= Daranali =

Daranali or Daranaghi (Դարանաղի) was a district (gavar) of the province of Upper Armenia of Greater Armenia. It was located in the basin of the Western Euphrates (Karasu), near modern-day Kemah (Kamakh, Kamacha, Camachus), Turkey. Its center was the fortified settlement of Ani (not to be confused with the medieval Armenian capital), which was located on the right bank of the Western Euphrates, across from Kemah. It was famous for its fertile lands, plentiful waters and salt mines.

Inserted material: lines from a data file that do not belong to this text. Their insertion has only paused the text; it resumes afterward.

@[simp] theorem State.noteHdPoison_kept (s : State) (o' : HdOrigin) (poison : Bool) (h : Kept q o s) :
    Kept q o (State.noteHdPoison s o' poison) := by
  unfold State.noteHdPoison
  (repeat' split) <;> simp (maxDischargeDepth := 30) (contextual := true) only [kept_mk, kept_ite, kept_ite_fst, kept_foldl, kept_foldl_fst,
    kept_forAll, kept_after, implies_true, *]

@[simp] theorem execStorev_kept (o' : HdOrigin) (w : HdWidth) (a : Fin 32) (hbo : W32) (s : State) (h : Kept q o s) :
    KeptO q o (execStorev o' w a hbo s) := by
  unfold execStorev
  refine keptO_next ?_
  (repeat' split) <;> simp (maxDischargeDepth := 30) (contextual := true) only [kept_mk, kept_ite, kept_ite_fst, kept_foldl, kept_foldl_fst,
    kept_forAll, kept_after, implies_true, State.hdIssue_kept, State.hubWrite_kept, State.noteHdPoison_kept, *]

@[simp] theorem execSign_kept (o' : HdOrigin) (w : HdWidth) (d : Fin 32) (fmt : SignFmt) (hbo : W32) (s : State) (h : Kept q o s) :
    KeptO q o (execSign o' w d fmt hbo s) := by
  unfold execSign
  refine keptO_next ?_
  simp (maxDischargeDepth := 30) (contextual := true) only [implies_true, State.hdIssue_kept, State.setHreg_kept, *]

@[simp] theorem execLevel_kept (o' : HdOrigin) (w : HdWidth) (d : Fin 32) (slot : Fin 16) (hbo : W32) (s : State) (h : Kept q o s) :
    KeptO q o (execLevel o' w d slot hbo s) := by
  unfold execLevel
  refine keptO_next ?_
  simp (maxDischargeDepth := 30) (contextual := true) only [kept_ite, implies_true, State.takeFree_kept,
    State.deviceEvent_kept, State.hdIssue_kept, State.setHreg_kept, *]

@[simp] theorem State.addField_kept (st : HdSettings) (o' : HdOrigin) (acc : Fin 4) (n : Nat) (seed : Nat) (p : State × Bool × Bool) (f : RecordField) (h : Kept q o p.1)  :
    Kept q o (State.addField st o' acc n seed p f).1 := by
  unfold State.addField
  simp (maxDischargeDepth := 30) (contextual := true) only [kept_ite_fst, implies_true, State.bundleInto_kept, *]

@[simp] theorem execRecord_kept (o' : HdOrigin) (w : HdWidth) (d : Fin 32) (acc : Fin 4) (hbo : W32) (s : State) (h : Kept q o s) :
    KeptO q o (execRecord o' w d acc hbo s) := by
  unfold execRecord
  refine keptO_next ?_
  refine State.hdIssue_kept _ _ _ _ _ h ?_; intro st x hx; simp (maxDischargeDepth := 30) (contextual := true) only [kept_ite,
    kept_foldl_fst, implies_true, State.takeFree_kept, State.deviceEvent_kept, State.setHreg_kept, State.setHacc_kept,
      State.addField_kept, *]

@[simp] theorem execSeq_kept (o' : HdOrigin) (w : HdWidth) (d : Fin 32) (a : Fin 32) (acc : Fin 4) (mM1 : Fin 16) (r : BitVec 13) (bundle : Bool) (s : State) (h : Kept q o s) :
    KeptO q o (execSeq o' w d a acc mM1 r bundle s) := by
  unfold execSeq
  refine keptO_next ?_
  simp (maxDischargeDepth := 30) (contextual := true) only [kept_ite, kept_foldl, implies_true, State.hdIssue_kept,
    State.setHreg_kept, State.setHacc_kept, State.bundleInto_kept, *]

@[simp] theorem execOutv_kept (o' : HdOrigin) (w : HdWidth) (a : Fin 32) (tile : Handle) (row : BitVec 13) (ts : Byte) (value : BitVec 14) (s : State) (h : Kept q o s) :
    KeptO q o (execOutv o' w a tile row ts value s) := by
  unfold execOutv
  refine keptO_next ?_
  (repeat' split) <;> simp (maxDischargeDepth := 30) (contextual := true) only [kept_mk, kept_ite, kept_ite_fst, kept_foldl, kept_foldl_fst,
    kept_forAll, kept_after, implies_true, State.hdIssue_kept, State.agentRequest_kept, State.noteHdPoison_kept, *]

@[simp] theorem State.writeOutv_kept (s : State) (h : Kept q o s) :
    Kept q o (State.writeOutv s) := by
  unfold State.writeOutv
  (repeat' split) <;> simp (maxDischargeDepth := 30) (contextual := true) only [kept_mk, State.agentWrite_kept, *]

@[simp] theorem execAddg_kept (o' : HdOrigin) (ts : Byte) (value : BitVec 14) (s : State) (h : Kept q o s) :
    KeptO q o (execAddg o' ts value s) := by
  unfold execAddg
  refine keptO_next ?_
  simp (maxDischargeDepth := 30) (contextual := true) only [kept_ite, implies_true, State.globalUpdate_kept,
    State.hdIssue_kept, *]
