/-- Settles O59: a flit by what its code says, a module by whether its link retrains; a module that is lost is lost in one way. -/
theorem goine : Obligations.Goine := by
  unfold Obligations.Goine
  intro s
  exact ⟨fun d m toHub flit bs hawake hin hup hcode => exec_goineFlitDelivery_of_code hawake hin hup hcode,
    fun d m toHub flit bs hawake hin hup hcode => exec_goineFlitDelivery_of_code hawake hin hup hcode,
    fun d m toHub flit hawake hin hup hcode => exec_goineFlitDelivery_of_bad hawake hin hup hcode,
    fun d m toHub flit hawake hin hcls => exec_goineFlitDelivery_of_late hawake hin hcls,
    fun d m hawake hin hup hversion => exec_goineRetrain_of_rejoin hawake hin hup hversion,
    fun d m ok hawake hin hup hlost => exec_goineRetrain_of_lost hawake hin hup hlost,
    fun d m hawake hin hup hloop => exec_goineModuleLoss_of_up hawake hin hup hloop⟩

end Sys2Proof
end

section
/-!
PROOF. O60: the key-value ring, input blocks and outputs (R259, R276 to R278, R479 to R481).
-/
namespace Sys2Proof.Machine

variable {s : State}

theorem exec_kvSpill_of_due (hawake : s.awake = true) (hdue : s.kv.spillDue = true) :
    exec .kvSpill s = .next { s with
      lpddr := s.lpddr.writeParts (s.gatherEntries.flatMap (s.spillParts s.gatherHeader s.prog.tokenCounter))
      kv := { s.kv with spillDue := false }
      prog := { s.prog with tokenCounter := (s.prog.tokenCounter + 1) % 2 ^ 32 } } := by
  simp only [exec_kvSpill, execKvSpill, hawake, hdue, Bool.not_true, Bool.or_self, Bool.false_eq_true, if_false]

/-- With no other write of the gather unit waiting, the granted entry is followed by the request for the next one (R277). -/
theorem exec_kvGather_of_last {a : AgentWrite} (hawake : s.awake = true)
    (ha : s.agents.find? (fun a => decide (a.holder = 0x102) && a.granted) = some a)
    (hlast : (s.agentWrite a false).agents.any (fun b => decide (b.holder = 0x102)) = false) :
    exec .kvGather s = .next
      ((s.agentWrite a false).startGather.requestGather
        ((s.agentWrite a false).startGather.gatherEntries.length + 1 - (s.agentWrite a false).startGather.kv.entry)) := by
  simp only [exec_kvGather, execKvGather, hawake, ha, hlast, Bool.not_true, Bool.false_eq_true, if_false]

theorem exec_processDataForward_of_granted {seg : Fin 3} {a : AgentWrite}
    (ha : s.agents.find? (fun a => decide (a.holder = 0x100) && decide (a.unit = seg.val) && a.granted) = some a) :
    exec (.processDataForward seg) s = .next (s.agentWrite a false) := by
  rw [exec_processDataForward, execProcessDataForward, ha]

/-- An entry of the output map leaves those that are due. -/
def State.takeDue (s : State) (p : Nat × Bool) : State := { s with ecat := { s.ecat with due := s.ecat.due.erase p } }

section
variable {entry : Fin 256} {m : OutMap} {t : TileId} {late : Bool}
  (hdue : s.ecat.due.find? (fun p => decide (p.1 = entry.val)) = some (entry.val, late))
  (hm : OutMap.parse (s.octets (outMapKey entry.val)) = m) (ht : Handle.tile? m.tile = some t)
include hdue hm ht

/-- An entry that came due in time: its rows go to the pending image, and the poison among them to the done add (R480). -/
theorem exec_outputCollect_of_on_time (hlate : late = false) {s1 : State} {bs : List (Byte × Bool)}
    (h1 : s1 = s.takeDue (entry.val, false)) (hbs : bs = s1.outputBytes t m.row m.length) :
    exec (.outputCollect entry) s = .next
      ((({ s1 with ecat := { s1.ecat with
          badBeats := s1.ecat.badBeats.filter fun b => decide (b.1 ≠ (tileDie t).val) } } : State).modSegment
        m.segment fun g => g.collect m.offset bs).applyHubDone (.tile t (BitVec.ofNat 8 m.doneTs) m.doneValue)
          (bs.any Prod.snd)) := by
  subst hlate hbs h1
  simp only [exec_outputCollect, execOutputCollect, hdue, hm, ht, Bool.false_eq_true, if_false]
  rfl

/-- An entry that came due late is counted and collects nothing (R481). -/
theorem exec_outputCollect_of_late (hlate : late = true) :
    exec (.outputCollect entry) s = .next
      (((s.takeDue (entry.val, true)).modSegment m.segment fun g =>
        { g with lateCollections := g.lateCollections + 1 }).applyHubDone
          (.tile t (BitVec.ofNat 8 m.doneTs) m.doneValue) true) := by
  subst hlate
  simp only [exec_outputCollect, execOutputCollect, hdue, hm, ht, if_true]
  rfl

end

end Sys2Proof.Machine

namespace Sys2Proof
open Sys2Proof.Machine

/-- Settles O60: each unit serves the entry that the premises find. -/
theorem tokensAndTransfers : Obligations.TokensAndTransfers := by
  unfold Obligations.TokensAndTransfers
  intro s
  exact ⟨exec_kvSpill_of_due, fun a => exec_kvGather_of_last, fun seg a => exec_processDataForward_of_granted,
    fun entry m t bs s1 hdue hm ht => exec_outputCollect_of_on_time hdue hm ht rfl,
    fun entry m t hdue hm ht => exec_outputCollect_of_late hdue hm ht rfl⟩

end Sys2Proof
end

section
/-!
PROOF. O53: an update of a turnstile of a tile (R281 to R283, R288). A turnstile without an update in the queue holds, with
this one, what samples see with this update applied; the update touches its tile, the log and the process data that come due.
-/
namespace Sys2Proof.Machine

variable {s : State} {t : TileId}

/-! ### The queue of a tile's updates -/

/-- An update of a turnstile that no update in the queue names is the only one of that turnstile. -/
theorem filter_insertTs_of_absent {u : TsRecent} {q : List TsRecent} (h : ∀ v ∈ q, v.number ≠ u.number) :
    ((insertTs u q).filter fun v => decide (v.number = u.number)) = [u] := by
  induction q with
  | nil => simp [insertTs]
  | cons v q ih =>
    obtain ⟨hv, hq⟩ := List.forall_mem_cons.mp h
    have hnone : (q.filter fun v => decide (v.number = u.number)) = [] := by simpa using hq
    rw [insertTs]
    split
    · simp [hv, hnone]
    · simp [hv, ih hq]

It likely fell into the region of Acilisene (later Ekegheatsʻ) mentioned in Strabo's Geography. It is first mentioned in Armenian sources by Faustus of Byzantium, who describes it and the district of Ekegheatsʻ as the property of Gregory the Illuminator's family. Daranali is most famous for having contained the burial-place of the Arsacid Armenian kings at Ani. It was also a major religious center in pagan times, as it was home to a temple to Aramazd at Ani and a temple to Mihr at Bagayarichʻ built by Tigranes the Great. The entire district may have belonged to the temple of Mihr. Following the adoption of Christianity as the state religion of Armenia in the 4th century, the temple at Bagayarichʻ was destroyed by Gregory the Illuminator and Daranali became the property of the Armenian church.